Problem:
Copy each line of the listing below where the word "lean" turns up.

========================================

-- ==== Sys2Proof/Tests/Slice0.lean ====
section
/-! SUPPORT. Tests: words written out from the spec's encodings, terms that each check refuses, worked cases of the spec, and
for every statement with hypotheses a state and operands that meet them. -/

namespace Sys2Proof.Tests

open Sys2Proof Sys2Proof.Machine

set_option Elab.async false

/-- CTL words (R73, R79): the word of each, its fields written out in the places that the spec gives them. -/
theorem test_words_ctl :
    decodeCtl 0x06345678 = .ok (.br 0x2345678) ∧
    decodeCtl 0x091BABCD = .ok (.brc 17 5 0x1ABCD) ∧
    decodeCtl 0x0E100000 = .ok (.jr 33) ∧
    decodeCtl 0x13FFFFF8 = .ok (.call 0x3FFFFF8) ∧
    decodeCtl 0x14000000 = .ok .ret ∧
    decodeCtl 0x1AA95650 = .ok (.loop 2 0x2A55 37) ∧
    decodeCtl 0x1DA957C1 = .ok (.loopi 1 0x2A55 0x3C1) ∧
    decodeCtl 0x20000000 = .ok .lbrk ∧
    decodeCtl 0x2669AC00 = .ok (.wait 0x9A 0x6B) ∧
    decodeCtl 0x2A69AC00 = .ok (.post 0x9A 0x6B) ∧
    decodeCtl 0x2E69AE90 = .ok (.waitp 0x9A 0x6B 41) ∧
    decodeCtl 0x30000000 = .ok .yield ∧
    decodeCtl 0x34000000 = .ok .ckpt ∧
    decodeCtl 0x3C000000 = .ok .eret ∧
    decodeCtl 0x40000000 = .ok .halt ∧
    decodeCtl 0x3800BEEF = .ok (.trap 0xBEEF) ∧
    decodeCtl 0x47000000 = .ok (.fence 6) ∧
    decodeCtl 0x4A276C00 = .ok (.acq 34 29 5 2) ∧
    decodeCtl 0x4E276800 = .ok (.rel 34 29 5) ∧
    decodeCtl 0x52211300 = .ok (.mfs 34 0x113) ∧
    decodeCtl 0x55D00800 = .ok (.mts 29 0x08) := by
  refine ⟨?_, ?_, ?_, ?_, ?_, ?_, ?_, ?_, ?_, ?_, ?_, ?_, ?_, ?_, ?_, ?_, ?_, ?_, ?_, ?_, ?_⟩ <;> decide

/-- Scalar words of SCA and SCB, the first seventeen (R74, R79): the word of each, its fields written out in the places that the spec gives them. -/
theorem test_words_sca :
    decodeScb 0x04B5AF00 = .ok (.add 11 22 47) ∧
    decodeSca 0x0926F200 = .ok (.sub 18 27 50) ∧
    decodeScb 0x0D982A59 = .ok (.addi 25 32 10841) ∧
    decodeSca 0x12097800 = .ok (.and 32 37 56) ∧
    decodeScb 0x167ABB00 = .ok (.or 39 42 59) ∧
    decodeSca 0x1AEBFE00 = .ok (.xor 46 47 62) ∧
    decodeScb 0x1F5D2A55 = .ok (.andi 53 52 10837) ∧
    decodeSca 0x23CE6A54 = .ok (.ori 60 57 10836) ∧
    decodeScb 0x243FAA53 = .ok (.xori 3 62 10835) ∧
    decodeSca 0x28A0CA00 = .ok (.shl 10 3 10) ∧
    decodeScb 0x2D120D00 = .ok (.shr 17 8 13) ∧
    decodeSca 0x31835000 = .ok (.sra 24 13 16) ∧
    decodeScb 0x35F48021 = .ok (.shli 31 18 33) ∧
    decodeSca 0x3A65C020 = .ok (.shri 38 23 32) ∧
    decodeScb 0x3ED7001F = .ok (.srai 45 28 31) ∧
    decodeSca 0x43485C00 = .ok (.mul 52 33 28) ∧
    decodeScb 0x47B99F00 = .ok (.mulh 59 38 31) := by
  refine ⟨?_, ?_, ?_, ?_, ?_, ?_, ?_, ?_, ?_, ?_, ?_, ?_, ?_, ?_, ?_, ?_, ?_⟩ <;> decide

/-- The others (R74, R79): the word of each, its fields written out in the places that the spec gives them. -/
theorem test_words_sca2 :
    decodeSca 0x482AE200 = .ok (.mulhu 2 43 34) ∧
    decodeScb 0x4C9C2500 = .ok (.divs 9 48 37) ∧
    decodeSca 0x510D6800 = .ok (.divu 16 53 40) ∧
    decodeScb 0x557EAB00 = .ok (.min 23 58 43) ∧
    decodeSca 0x59EFEE00 = .ok (.max 30 63 46) ∧
    decodeScb 0x5E513100 = .ok (.minu 37 4 49) ∧
    decodeSca 0x62C27400 = .ok (.maxu 44 9 52) ∧
    decodeScb 0x6733B700 = .ok (.slt 51 14 55) ∧
    decodeSca 0x6BA4FA00 = .ok (.sltu 58 19 58) ∧
    decodeScb 0x6C163D00 = .ok (.seq 1 24 61) ∧
    decodeSca 0x70874000 = .ok (.sne 8 29 0) ∧
    decodeScb 0x74F883D8 = .ok (.selz 15 34 3 54) ∧
    decodeSca 0x796C3A5D = .ok (.li 22 0xC3A5D) ∧
    decodeScb 0x7DDC3A5E = .ok (.lui 29 0xC3A5E) ∧
    decodeSca 0x824C4000 = .ok (.clz 36 49) ∧
    decodeScb 0x86BD8000 = .ok (.popc 43 54) := by
  refine ⟨?_, ?_, ?_, ?_, ?_, ?_, ?_, ?_, ?_, ?_, ?_, ?_, ?_, ?_, ?_, ?_⟩ <;> decide
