/-! ### Encoding -/

/-- Words written out from R74 and R78, one or more a family, and one for each cause of illegality in R76. -/
def Obligations.SampleWordsDecode : Prop :=
  decode 0x00000000#32 = .ok .nop ∧
  decode 0x000040C1#32 = .ok (.fadd 3 0 1) ∧
  decode 0x00000143#32 = .ok (.fred 5) ∧
  decode 0x00080010#32 = .ok (.hclr 2) ∧
  decode 0x02040011#32 = .ok (.hcfgms 1 0 8) ∧
  decode 0x028C0014#32 = .ok (.hsketch 3 10) ∧
  decode 0x00002258#32 = .ok (.heval 9 8 0) ∧
  decode 0x00000005#32 = .error .opcode ∧
  decode 0x20000001#32 = .error .reserved ∧
  decode 0x00000403#32 = .error .unusedField ∧
  decode 0x00100018#32 = .error .slotRange

/-- R74, R78: every well-formed command, with every operand at every value its field admits, is decoded back from its
word. -/
def Obligations.DecodeOfEncode : Prop :=
  ∀ i : Instr, i.wf = true → decode (encode i) = .ok i

/-- R77: a word that decodes is the one word of the command it decodes to. -/
def Obligations.EncodeOfDecode : Prop :=
  ∀ (w : Word32) (i : Instr), decode w = .ok i → encode i = w ∧ i.wf = true

/-- R74, R76, R77: a word is legal exactly when it matches a row of the opcode map, with a legal SLOT if the row uses
SLOT, and no word matches two rows. -/
def Obligations.LegalWordsAreTheMapsRows : Prop :=
  (∀ w : Word32, (∃ i, decode w = .ok i) ↔
    ∃ o : Opcode, w &&& o.mask = o.pattern ∧ ((o.build w).slot?.isSome = true → (slotOf w).toNat < 4)) ∧
  ∀ (w : Word32) (o o' : Opcode), w &&& o.mask = o.pattern → w &&& o'.mask = o'.pattern → o = o'

/-! ### The command lifecycle -/

/-- R174: when the engine's cycle reaches LATENCY(op) and the latched word decodes to i, the step is exec of i, with the
input used up and the cycle counted, a stall of the random port left out (R178). -/
def Obligations.StepRunsDecodedCommand : Prop :=
  ∀ (s : State) (fl : InFlight) (i : Instr), s.engineNext = true → s.inFlight = some fl →
    s.params.latency (opcOf fl.cmd) ≤ fl.elapsed + 1 → decode fl.cmd = .ok i →
    step s = exec i (s.counted fl)

/-- The word placed by `withFetchWord` (log entry 4, the model's own) is run by the very next step, on the registers as
they stand; the cycle counts unless the command needs a word and none is offered. -/
def Obligations.PlacedWordRunsNext : Prop :=
  ∀ (s : State) (w : Nat) (i : Instr), decode (BitVec.ofNat 32 w) = .ok i →
    step (s.withFetchWord 32 w) =
      exec i { s with
        inFlight := some
          { cmd := BitVec.ofNat 32 w, snapshot := s.regs, draws := [],
            elapsed := s.params.latency (opcOf (BitVec.ofNat 32 w)) -
              (if 0 < drawsNeeded i ∧ s.rnd = [] then 1 else 0) } }

/-- R164, R66, R177, R178: what a cycle of the engine does short of the commit. An idle block's does nothing. One in which
a draw is needed and no word is offered does not count toward LATENCY(op) and does nothing, before LATENCY(op) and at it.
Any other cycle before LATENCY(op) counts, takes one word, the oldest offered, if a draw is needed, and leaves every
register and STATUS alone. -/
def Obligations.CycleBeforeLatencyOnlyDraws : Prop :=
  (∀ s : State, s.engineNext = true → s.inFlight = none → step s = .next { s with env := s.env.tail }) ∧
  ∀ (s : State) (fl : InFlight), s.engineNext = true → s.inFlight = some fl →
    (fl.draws.length < wordDraws fl.cmd → s.rnd = [] → step s = .next { s with env := s.env.tail }) ∧
    (fl.elapsed + 1 < s.params.latency (opcOf fl.cmd) → wordDraws fl.cmd ≤ fl.draws.length →
      step s = .next { s with env := s.env.tail, inFlight := some { fl with elapsed := fl.elapsed + 1 } }) ∧
    (fl.elapsed + 1 < s.params.latency (opcOf fl.cmd) → fl.draws.length < wordDraws fl.cmd →
      ∀ (w : RandWord) (rest : List RandWord), s.rnd = w :: rest →
        step s = .next { s with
          env := s.env.tail
          rnd := rest
          inFlight := some { fl with
            elapsed := fl.elapsed + 1
            draws := fl.draws ++ [BitVec.ofNat 89 (drawValue s.params w)] } })

/-- R152, with R76: each of the four causes makes an accepted word illegal. Its cycles before LATENCY(op) only count, and
its commit records ILLEGAL_CMD; no register, slot or draw is touched. -/
def Obligations.IllegalWordRecordsOnlyIllegalCmd : Prop :=
  ∀ (s : State) (fl : InFlight), s.engineNext = true → s.inFlight = some fl →
    ((∀ o : Opcode, opcOf fl.cmd ≠ o.code) ∨
      rsvOf fl.cmd ≠ 0 ∨
      (∃ o : Opcode, opcOf fl.cmd = o.code ∧ fl.cmd &&& o.mask ≠ o.pattern) ∨
      ∃ o : Opcode, opcOf fl.cmd = o.code ∧ (o.build fl.cmd).slot?.isSome = true ∧ 4 ≤ (slotOf fl.cmd).toNat) →
    (fl.elapsed + 1 < s.params.latency (opcOf fl.cmd) →
      step s = .next { s with env := s.env.tail, inFlight := some { fl with elapsed := fl.elapsed + 1 } }) ∧
    (s.params.latency (opcOf fl.cmd) ≤ fl.elapsed + 1 →
      step s = .next (State.completedError { s with env := s.env.tail } .illegalCmd))

/-- R29, R155, with R174's acceptance: a CMD write to an idle block latches the word, snapshots F, WIDE and the slots and
raises BUSY; to a busy one it is dropped and records CMD_OVERRUN, and the command in flight goes on. CMD reads 0 always. -/
def Obligations.CmdWriteAcceptsOrOverruns : Prop :=
  (∀ s : State, s.busRead 0x004 = { rdata := 0, err := false }) ∧
  ∀ (s : State) (w : Word32) (rest : List Input), s.env = .bus (.write 0x004 w) :: rest →
    (s.inFlight = none →
      step s = .next { s with
        env := rest
        inFlight := some { cmd := w, snapshot := s.regs, draws := [], elapsed := 0 }
        responses := { rdata := 0, err := false } :: s.responses }) ∧
    (s.inFlight ≠ none →
      step s = .next { s with
        env := rest
        status := if s.status.err then s.status else { s.status with err := true, errcode := .cmdOverrun }
        responses := { rdata := 0, err := false } :: s.responses })

/-- R179: a command that needs no draw commits within LATENCY(op) cycles. With the clock running and nothing else
happening, the run from anywhere inside its latency ends in its own execution, at the LATENCY(op)-th cycle. -/
def Obligations.NoDrawCommandCommitsAtItsLatency : Prop :=
  ∀ (s : State) (fl : InFlight) (i : Instr), s.env = [] → s.inFlight = some fl → decode fl.cmd = .ok i →
    drawsNeeded i = 0 → fl.elapsed < s.params.latency (opcOf fl.cmd) →
    Host.Core.run Sys2Proof.core (s.params.latency (opcOf fl.cmd) - fl.elapsed) s =
      exec i { s with inFlight := some { fl with elapsed := s.params.latency (opcOf fl.cmd) } }

/-- R165, R178: a command that needs a word, with none offered and none ever coming, never commits. However long the clock
runs, nothing changes: BUSY stays 1, and the time is not counted toward LATENCY(op), so it adds to the latency. -/
def Obligations.StarvedCommandHangs : Prop :=
  ∀ (s : State) (fl : InFlight), s.env = [] → s.rnd = [] → s.inFlight = some fl →
    fl.draws.length < wordDraws fl.cmd →
    s.busy = true ∧ ∀ n : Nat, Host.Core.run Sys2Proof.core n s = .next s

/-! ### Field arithmetic -/

/-- R90: Fold as the rule writes it; it keeps the residue mod p; and it is a congruence, not an equality. -/
def Obligations.FoldKeepsResidue : Prop :=
  (∀ y : Nat, fold y = (y &&& (2 ^ 89 - 1)) + y / 2 ^ 89 ∧ fold y % p = y % p) ∧
  ∃ y : Nat, y < 2 ^ 178 ∧ fold y ≠ y % p

/-- R92: for y < 2^178, Reduce(y) = y mod p and Reduce(y) < p; the bounds on the two folds; y2 < p for a product of two
values in [1, p); y2 = p for a non-zero multiple of p. -/
def Obligations.ReduceIsModP : Prop :=
  (∀ y : Nat, y < 2 ^ 178 →
    fold y ≤ 2 ^ 90 - 2 ∧ fold (fold y) ≤ p ∧ (reduce y).toNat = y % p ∧ (reduce y).toNat < p ∧
      (y ≠ 0 → y % p = 0 → fold (fold y) = p)) ∧
  ∀ a b : Nat, 1 ≤ a → a < p → 1 ≤ b → b < p → fold (fold (a * b)) < p

/-- R131: Poly3(c, x) = (c3·x³ + c2·x² + c1·x + c0) mod p. -/
def Obligations.HornerIsThePolynomial : Prop :=
  ∀ (co : Vector FieldWord 4) (x : Key),
    (poly3 co x).toNat = polyValue co[0].toNat co[1].toNat co[2].toNat co[3].toNat x.toNat

/-- R93: NOP's word is 0x00000000, every other word with its OPC is illegal, and it changes nothing but BUSY. -/
def Obligations.NopOnlyCompletes : Prop :=
  RowDecodes 0xFFFFFFFF#32 0x00000000#32 false (fun _ => .nop) ∧
  ∀ s : State, exec .nop s = .next s.completed

/-- R94: FADD's encoding, and F[d] = (F[a] + F[b]) mod p with nothing else changed. -/
def Obligations.FaddAddsModP : Prop :=
  RowDecodes 0xFFFC003F#32 0x00000001#32 false
    (fun w => .fadd (rdOf w).toFin (raOf w).toFin (rbOf w).toFin) ∧
  ∀ (s : State) (d a b : Reg),
    exec (.fadd d a b) s = .next (s.completedF d (((s.src a).toNat + (s.src b).toNat) % p))

/-- R95: FMUL's encoding, and F[d] = (F[a] · F[b]) mod p with nothing else changed. -/
def Obligations.FmulMultipliesModP : Prop :=
  RowDecodes 0xFFFC003F#32 0x00000002#32 false
    (fun w => .fmul (rdOf w).toFin (raOf w).toFin (rbOf w).toFin) ∧
  ∀ (s : State) (d a b : Reg),
    exec (.fmul d a b) s = .next (s.completedF d (((s.src a).toNat * (s.src b).toNat) % p))

/-- R96: FRED's encoding, and F[d] = WIDE mod p with nothing else changed, WIDE included. -/
def Obligations.FredReducesWide : Prop :=
  RowDecodes 0xFFFFFC3F#32 0x00000003#32 false (fun w => .fred (rdOf w).toFin) ∧
  ∀ (s : State) (d : Reg), exec (.fred d) s = .next (s.completedF d (s.operands.wide.toNat % p))

/-- R97, R99: FRAND's encoding; with one word, held already or taken from the port now, F[d] is its RAND_BITS bits mod p,
exactly the words not yet held leave the port, and nothing else changes; with no word held or offered it waits. -/
def Obligations.FrandWritesOneDraw : Prop :=
  RowDecodes 0xFFFFFC3F#32 0x00000004#32 false (fun w => .frand (rdOf w).toFin) ∧
  ∀ (s : State) (d : Reg),
    (∀ (ws rest : List RandWord) (v : Nat), s.rnd = ws ++ rest →
      s.drawsHeld ++ (ws.map fun w => BitVec.ofNat 89 (drawValue s.params w)) = [BitVec.ofNat 89 v] →
      exec (.frand d) s = .next (State.completedF { s with rnd := rest } d v)) ∧
    (s.drawsHeld = [] → s.rnd = [] →
      exec (.frand d) s = .next { s with inFlight := some (s.flightOr (encode (.frand d))) })

/-- R116, R165: FRAND or HSKETCH with too few words takes those offered, oldest first, and waits with BUSY 1, all else
unchanged. That one step takes several words is the model's choice (log entry 3). -/
def Obligations.DrawCommandWaitsForWords : Prop :=
  ∀ (s : State) (i : Instr), s.drawsHeld.length + s.rnd.length < drawsNeeded i →
    exec i s = .next { s with
      rnd := []
      inFlight := some { s.flightOr (encode i) with
        draws := s.drawsHeld ++ s.rnd.map fun w => BitVec.ofNat 89 (drawValue s.params w) } }
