-- ==== Sys2Proof/Laws/Arith.lean ====
section
/-! SUPPORT. Fold as quotient and remainder, and that it keeps the residue mod p and comes down below p in two steps; bounds
on the products and sums that commands reduce (00_scope.md R6). -/

namespace Sys2Proof.Machine

open Config

/-- Fold splits y at bit 89 and adds the two parts. -/
theorem fold_eq (y : Nat) : fold y = y % 2 ^ 89 + y / 2 ^ 89 := by
  rw [fold, Nat.and_two_pow_sub_one_eq_mod, Nat.shiftRight_eq_div_pow]

/-- One fold of a 178-bit value is at most 2^90 − 2. -/
theorem fold_le {y : Nat} (h : y < 2 ^ 178) : fold y ≤ 2 ^ 90 - 2 := by
  rw [fold_eq]
  omega

/-- A fold of a value of at most 90 bits, 2^90 − 1 left out, is at most p. -/
theorem fold_le_p {y : Nat} (h : y ≤ 2 ^ 90 - 2) : fold y ≤ p := by
  rw [fold_eq]
  simp only [p]
  omega

/-- The product of a field register and a key, with a field register added, is far below 2^178. -/
theorem mul_key_lt (a : FieldWord) (x : Key) : a.toNat * x.toNat < 2 ^ 153 :=
  calc a.toNat * x.toNat < 2 ^ 89 * 2 ^ 64 := Nat.mul_lt_mul'' a.isLt x.isLt
    _ = 2 ^ 153 := by norm_num

/-- The product of two field registers is below 2^178. -/
theorem mul_field_lt (a b : FieldWord) : a.toNat * b.toNat < 2 ^ 178 :=
  calc a.toNat * b.toNat < 2 ^ 89 * 2 ^ 89 := Nat.mul_lt_mul'' a.isLt b.isLt
    _ = 2 ^ 178 := by norm_num

end Sys2Proof.Machine
end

========================================

Exercise answer:
-- ==== Sys2Proof/Tests/Slice0.lean ====
-- ==== Sys2Proof/Laws/Arith.lean ====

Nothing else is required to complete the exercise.